Question

If Kc = 1.7E8 at 600 K and reacts according to the equation 2SO2(g) + O2(g) <=> 2SO3(g), and at equilibrium, the partial pressure of SO3 is 200 atm and the partial pressure of O2 is 170 atm, what is the partial pressure of SO2?

I tried making an ICE table, and I got that x is equal to 100, but I can't apply it to my SO2 column because I don't know the initial partial pressure. I even tried to allow the initial SO2 pressure to be a variable and had my equilibrium = A - 2x where A is the initial pressure. But that didn't turn out right. How do I do this?

Answer 1

An ICE table works when you're dealing with a system that IS NOT in equilibrium! Remember, the "C" stands for change - this is the change each reactant/product must undergo to reach an equilibrium concentration/partial pressure.

The question tells you that you're system is ALREADY in equilibrium. That means you can just set up your Kc equation, including the partial pressures already given, and solve for the unknown!
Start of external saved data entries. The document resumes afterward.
-- ==== Sys2Proof/Tests/Slice0.lean ====
section
/-! SUPPORT. The model's own tests: ill-formed terms that each check refuses, the words of the spec's encodings, small
results whose values come from the spec's worked examples, and states that meet the hypotheses of the statements. -/

namespace Sys2Proof.Machine.Tests

set_option Elab.async false

/-! ## States -/

/-- Core 0 of a placed launch, its shepherd about to issue; the second 16 GiB are readable and writable pages over the first. -/
def s0 : State :=
  let s := State.reset.placeWord 0
  { s with mem := s.mem.writeNat 0x20008 8 0x0F }

/-- The current thread's g registers set. -/
def State.regs (s : State) (l : List (Nat × Nat)) : State :=
  s.setThread { s.thread with g := l.foldl (fun g p => g.setIfInBounds p.1 (BitVec.ofNat 64 p.2)) s.thread.g }

/-- The line at the PC with every target bit set, so that branches to its slots complete. -/
def State.targets (s : State) : State :=
  { s with mem := s.mem.writeNat placeAt 64 (sealLine (BitVec.ofNat 512 (31 * 2 ^ 480))).toNat }

/-- Core 0 changed. -/
def State.core0 (s : State) (f : Core → Core) : State := s.setCore 0 (f (s.core 0))

/-- A slot of core 0 changed. -/
def State.slot0 (s : State) (k : Nat) (f : Slot → Slot) : State := s.setSlot 0 k (f (s.slot 0 k))

/-- Whether an instruction is ready and the state after its reads is as `p` says. -/
def meets (i : Instr) (s : State) (p : State → Eff → Bool) : Bool :=
  (s.precheck i).isNone && match s.prepare (usesOf i s.thread.ety s.part.vw s.isSys) with
    | .ok r => p r.1 r.2
    | _ => false

/-- What `meets` shows. -/
theorem meets_ready {i : Instr} {s : State} {p : State → Eff → Bool} (h : meets i s p = true) :
    ∃ s1 e, Ready i s s1 e ∧ p s1 e = true := by
  unfold meets at h
  simp only [Bool.and_eq_true, Option.isNone_iff_eq_none] at h
  split at h
  · next r hr => exact ⟨r.1, r.2, ⟨h.1, hr⟩, h.2⟩
  · exact absurd h.2 (by simp)

/-- What `readyNow` shows. -/
theorem readyNow_ready {i : Instr} {s : State} (h : readyNow i s = true) : ∃ s1 e, Ready i s s1 e := by
  unfold readyNow at h
  simp only [Bool.and_eq_true, Option.isNone_iff_eq_none] at h
  split at h
  · next r hr => exact ⟨r.1, r.2, h.1, hr⟩
  · exact absurd h.2 (by simp)

/-- Whether a check holds. -/
def okay {α : Type} (c : Chk α) : Bool := match c with
  | .ok _ => true
  | _ => false

/-- Whether an outcome is a next state as `p` says. -/
def nextIs (o : Host.Outcome State Fault Refusal) (p : State → Bool) : Bool := match o with
  | .next t => p t
  | _ => false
Hope that helps!

Answer 2

Be careful in your problem you have the value of Kc (that is defined based in the equilibrium concentrations) and Kp is defined with the equilibrium partial pressures.
Besides as @matt101 mention your system it is at the Equilibrium, the value of Kc given in your problem is going to be different that the Kp that you need to solve the problem because the change in number of moles is different than 0.

Answer 3

You're right @Cuanchi - that's what happens when I read the question too fast!

@kyeong the way to solve the problem is the same, just convert Kc into Kp using the following equation: Kp = Kc (RT)^Δn

Does that equation look familiar?

Answer 4

Yeah, it does! Thank you so much!